• Supplied entries
-- ==== Sys2Proof/Tests/Slice0.lean ====
section
/-!
SUPPORT. The model's own tests. Expected values come from spec/: the vectors V<n> of 95_test_vectors.md, or the rule a test
names. Then the witnesses: for every statement with hypotheses, a concrete state and operands that meet them together.
-/
namespace Sys2Proof.Tests
open Sys2Proof Sys2Proof.Machine

set_option Elab.async false

/-! ### Ill-formed instructions are refused by the checks -/

theorem test_wf_reqWriteSingleCoil_value : (Instr.reqWriteSingleCoil 1 0 2).wellFormed = false := by decide
theorem test_wf_reqWriteMultipleCoils_length : (Instr.reqWriteMultipleCoils 1 0 2 [true]).wellFormed = false := by decide
theorem test_wf_reqWriteMultipleRegisters_count : (Instr.reqWriteMultipleRegisters 1 0 256 []).wellFormed = false := by decide
theorem test_wf_reqExceptionClass_value : (Instr.reqExceptionClass 1 6 0 256).wellFormed = false := by decide

/-! ### Decoding: one word of every constructor, written out from R113 and R95 to R98 -/

theorem test_decode_crcInit : decode (.command [0x01]) = .instr .crcInit := by decide
theorem test_decode_crcByte : decode (.command [0x02, 0xA5]) = .instr (.crcByte 0xA5) := by decide
theorem test_decode_buildRequest_absent :
    decode (.command [0x08, 0x11, 0x01, 0x00, 0x13, 0x00, 0x25, 0]) =
      .instr (.buildRequest 0x11 0x01 0x0013 0x0025 .absent) := by decide
theorem test_decode_buildRequest_data :
    decode (.command [0x08, 0x01, 0x10, 0x01, 0x00, 0x00, 0x01, 1, 0xBE, 0xEF]) =
      .instr (.buildRequest 0x01 0x10 0x0100 1 (.data [0xBE, 0xEF])) := by decide
theorem test_decode_buildRequest_coils :
    decode (.command [0x08, 0x01, 0x0F, 0x00, 0x20, 0x00, 0x02, 2, 1, 0]) =
      .instr (.buildRequest 0x01 0x0F 0x0020 2 (.coils [true, false])) := by decide
theorem test_decode_parseResponse :
    decode (.command [0x09, 0xFF, 0xFE]) = .instr (.parseResponse [0xFF, 0xFE]) := by decide
theorem test_decode_decFc : decode (.command [0x0A]) = .instr .decFc := by decide
theorem test_decode_decErrbc : decode (.command [0x0B]) = .instr .decErrbc := by decide
theorem test_decode_decRegs : decode (.command [0x0C, 0x01, 0x02, 0x03, 0x04]) = .instr (.decRegs 0x0102 0x0304) := by decide
theorem test_decode_decCoils : decode (.command [0x0D, 0x01, 0x02]) = .instr (.decCoils 0x0102) := by decide
theorem test_decode_decCrcok : decode (.command [0x0E]) = .instr .decCrcok := by decide
theorem test_decode_readHoldingRegisters :
    decode (.command [0x10, 0x11, 0x00, 0x6B, 0x00, 0x03]) = .instr (.readHoldingRegisters 0x11 0x006B 3) := by decide
theorem test_decode_readCoils :
    decode (.command [0x11, 0x11, 0x00, 0x13, 0x00, 0x03]) = .instr (.readCoils 0x11 0x0013 3) := by decide
theorem test_decode_writeSingleRegister :
    decode (.command [0x12, 0x05, 0x12, 0x34, 0xF5, 0xF5]) = .instr (.writeSingleRegister 5 0x1234 0xF5F5) := by decide
theorem test_decode_writeSingleCoil :
    decode (.command [0x13, 0x11, 0x00, 0xAC, 1]) = .instr (.writeSingleCoil 0x11 0x00AC true) := by decide
theorem test_decode_writeMultipleRegisters :
    decode (.command [0x14, 0x01, 0x00, 0x00, 0x00, 0x01, 0xAB, 0xCD]) =
      .instr (.writeMultipleRegisters 1 0 1 [0xAB, 0xCD]) := by decide
theorem test_decode_writeMultipleCoils :
    decode (.command [0x15, 0x11, 0x00, 0x13, 0x00, 0x02, 0, 1]) =
      .instr (.writeMultipleCoils 0x11 0x0013 2 [false, true]) := by decide
theorem test_decode_fwStart : decode (.command [0x20, 0xA5, 0x5A]) = .instr (.fwStart [0xA5, 0x5A]) := by decide
theorem test_decode_cfgWrite : decode (.command [0x30, 0x23, 0x12, 0x34]) = .instr (.cfgWrite 0x23 0x1234) := by decide
theorem test_decode_regRead : decode (.command [0x31, 0x20]) = .instr (.regRead 0x20) := by decide
theorem test_decode_bufRead : decode (.command [0x32, 0x05, 0x00, 0x7F]) = .instr (.bufRead 5 127) := by decide
theorem test_decode_softReset : decode (.command [0x3F]) = .instr .softReset := by decide
/-- V22 without its checksum. -/
theorem test_decode_reqReadCoils :
    decode (.request [0x11, 0x01, 0x00, 0x13, 0x00, 0x25]) = .instr (.reqReadCoils 0x11 0x0013 0x0025) := by decide
theorem test_decode_reqReadDiscreteInputs :
    decode (.request [0x01, 0x02, 0x00, 0x00, 0x00, 0x08]) = .instr (.reqReadDiscreteInputs 1 0 8) := by decide
theorem test_decode_reqReadHoldingRegisters :
    decode (.request [0xF7, 0x03, 0x00, 0x00, 0x00, 0x01]) = .instr (.reqReadHoldingRegisters 0xF7 0 1) := by decide
theorem test_decode_reqReadInputRegisters :
    decode (.request [0x01, 0x04, 0x00, 0x08, 0x00, 0x01]) = .instr (.reqReadInputRegisters 1 8 1) := by decide
theorem test_decode_reqWriteSingleCoil :
    decode (.request [0x01, 0x05, 0x00, 0xAC, 0xFF, 0x00]) = .instr (.reqWriteSingleCoil 1 0x00AC 1) := by decide
theorem test_decode_reqWriteSingleRegister :
    decode (.request [0x11, 0x06, 0x00, 0x01, 0x00, 0x03]) = .instr (.reqWriteSingleRegister 0x11 1 3) := by decide
/-- V28. -/
theorem test_decode_reqWriteMultipleCoils :
    decode (.request [0x11, 0x0F, 0x00, 0x13, 0x00, 0x0A, 0x02, 0xCD, 0x01]) =
      .instr (.reqWriteMultipleCoils 0x11 0x0013 10
        [true, false, true, true, false, false, true, true, true, false]) := by decide
/-- V29c. -/
theorem test_decode_reqWriteMultipleRegisters :
    decode (.request [0x11, 0x10, 0x00, 0x01, 0x00, 0x02, 0x04, 0x00, 0x0A, 0x01, 0x02]) =
      .instr (.reqWriteMultipleRegisters 0x11 1 2 [0x00, 0x0A, 0x01, 0x02]) := by decide
/-- V30. -/
theorem test_decode_reqExceptionClass :
    decode (.request [0x01, 0x86, 0x00, 0x01, 0x02]) = .instr (.reqExceptionClass 1 0x06 1 2) := by decide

• Your instructions
Retype the data in full, and keep every line identical to the original.

• Task solution
-- ==== Sys2Proof/Tests/Slice0.lean ====
section
/-!
SUPPORT. The model's own tests. Expected values come from spec/: the vectors V<n> of 95_test_vectors.md, or the rule a test
names. Then the witnesses: for every statement with hypotheses, a concrete state and operands that meet them together.
-/
namespace Sys2Proof.Tests
open Sys2Proof Sys2Proof.Machine

set_option Elab.async false

/-! ### Ill-formed instructions are refused by the checks -/

theorem test_wf_reqWriteSingleCoil_value : (Instr.reqWriteSingleCoil 1 0 2).wellFormed = false := by decide
theorem test_wf_reqWriteMultipleCoils_length : (Instr.reqWriteMultipleCoils 1 0 2 [true]).wellFormed = false := by decide
theorem test_wf_reqWriteMultipleRegisters_count : (Instr.reqWriteMultipleRegisters 1 0 256 []).wellFormed = false := by decide
theorem test_wf_reqExceptionClass_value : (Instr.reqExceptionClass 1 6 0 256).wellFormed = false := by decide

/-! ### Decoding: one word of every constructor, written out from R113 and R95 to R98 -/

theorem test_decode_crcInit : decode (.command [0x01]) = .instr .crcInit := by decide
theorem test_decode_crcByte : decode (.command [0x02, 0xA5]) = .instr (.crcByte 0xA5) := by decide
theorem test_decode_buildRequest_absent :
    decode (.command [0x08, 0x11, 0x01, 0x00, 0x13, 0x00, 0x25, 0]) =
      .instr (.buildRequest 0x11 0x01 0x0013 0x0025 .absent) := by decide
theorem test_decode_buildRequest_data :
    decode (.command [0x08, 0x01, 0x10, 0x01, 0x00, 0x00, 0x01, 1, 0xBE, 0xEF]) =
      .instr (.buildRequest 0x01 0x10 0x0100 1 (.data [0xBE, 0xEF])) := by decide
theorem test_decode_buildRequest_coils :
    decode (.command [0x08, 0x01, 0x0F, 0x00, 0x20, 0x00, 0x02, 2, 1, 0]) =
      .instr (.buildRequest 0x01 0x0F 0x0020 2 (.coils [true, false])) := by decide
theorem test_decode_parseResponse :
    decode (.command [0x09, 0xFF, 0xFE]) = .instr (.parseResponse [0xFF, 0xFE]) := by decide
theorem test_decode_decFc : decode (.command [0x0A]) = .instr .decFc := by decide
theorem test_decode_decErrbc : decode (.command [0x0B]) = .instr .decErrbc := by decide
theorem test_decode_decRegs : decode (.command [0x0C, 0x01, 0x02, 0x03, 0x04]) = .instr (.decRegs 0x0102 0x0304) := by decide
theorem test_decode_decCoils : decode (.command [0x0D, 0x01, 0x02]) = .instr (.decCoils 0x0102) := by decide
theorem test_decode_decCrcok : decode (.command [0x0E]) = .instr .decCrcok := by decide
theorem test_decode_readHoldingRegisters :
    decode (.command [0x10, 0x11, 0x00, 0x6B, 0x00, 0x03]) = .instr (.readHoldingRegisters 0x11 0x006B 3) := by decide
theorem test_decode_readCoils :
    decode (.command [0x11, 0x11, 0x00, 0x13, 0x00, 0x03]) = .instr (.readCoils 0x11 0x0013 3) := by decide
theorem test_decode_writeSingleRegister :
    decode (.command [0x12, 0x05, 0x12, 0x34, 0xF5, 0xF5]) = .instr (.writeSingleRegister 5 0x1234 0xF5F5) := by decide
theorem test_decode_writeSingleCoil :
    decode (.command [0x13, 0x11, 0x00, 0xAC, 1]) = .instr (.writeSingleCoil 0x11 0x00AC true) := by decide
theorem test_decode_writeMultipleRegisters :
    decode (.command [0x14, 0x01, 0x00, 0x00, 0x00, 0x01, 0xAB, 0xCD]) =
      .instr (.writeMultipleRegisters 1 0 1 [0xAB, 0xCD]) := by decide
theorem test_decode_writeMultipleCoils :
    decode (.command [0x15, 0x11, 0x00, 0x13, 0x00, 0x02, 0, 1]) =
      .instr (.writeMultipleCoils 0x11 0x0013 2 [false, true]) := by decide
theorem test_decode_fwStart : decode (.command [0x20, 0xA5, 0x5A]) = .instr (.fwStart [0xA5, 0x5A]) := by decide
theorem test_decode_cfgWrite : decode (.command [0x30, 0x23, 0x12, 0x34]) = .instr (.cfgWrite 0x23 0x1234) := by decide
theorem test_decode_regRead : decode (.command [0x31, 0x20]) = .instr (.regRead 0x20) := by decide
theorem test_decode_bufRead : decode (.command [0x32, 0x05, 0x00, 0x7F]) = .instr (.bufRead 5 127) := by decide
theorem test_decode_softReset : decode (.command [0x3F]) = .instr .softReset := by decide
/-- V22 without its checksum. -/
theorem test_decode_reqReadCoils :
    decode (.request [0x11, 0x01, 0x00, 0x13, 0x00, 0x25]) = .instr (.reqReadCoils 0x11 0x0013 0x0025) := by decide
theorem test_decode_reqReadDiscreteInputs :
    decode (.request [0x01, 0x02, 0x00, 0x00, 0x00, 0x08]) = .instr (.reqReadDiscreteInputs 1 0 8) := by decide
theorem test_decode_reqReadHoldingRegisters :
    decode (.request [0xF7, 0x03, 0x00, 0x00, 0x00, 0x01]) = .instr (.reqReadHoldingRegisters 0xF7 0 1) := by decide
theorem test_decode_reqReadInputRegisters :
    decode (.request [0x01, 0x04, 0x00, 0x08, 0x00, 0x01]) = .instr (.reqReadInputRegisters 1 8 1) := by decide
theorem test_decode_reqWriteSingleCoil :
    decode (.request [0x01, 0x05, 0x00, 0xAC, 0xFF, 0x00]) = .instr (.reqWriteSingleCoil 1 0x00AC 1) := by decide
theorem test_decode_reqWriteSingleRegister :
    decode (.request [0x11, 0x06, 0x00, 0x01, 0x00, 0x03]) = .instr (.reqWriteSingleRegister 0x11 1 3) := by decide
/-- V28. -/
theorem test_decode_reqWriteMultipleCoils :
    decode (.request [0x11, 0x0F, 0x00, 0x13, 0x00, 0x0A, 0x02, 0xCD, 0x01]) =
      .instr (.reqWriteMultipleCoils 0x11 0x0013 10
        [true, false, true, true, false, false, true, true, true, false]) := by decide
/-- V29c. -/
theorem test_decode_reqWriteMultipleRegisters :
    decode (.request [0x11, 0x10, 0x00, 0x01, 0x00, 0x02, 0x04, 0x00, 0x0A, 0x01, 0x02]) =
      .instr (.reqWriteMultipleRegisters 0x11 1 2 [0x00, 0x0A, 0x01, 0x02]) := by decide
/-- V30. -/
theorem test_decode_reqExceptionClass :
    decode (.request [0x01, 0x86, 0x00, 0x01, 0x02]) = .instr (.reqExceptionClass 1 0x06 1 2) := by decide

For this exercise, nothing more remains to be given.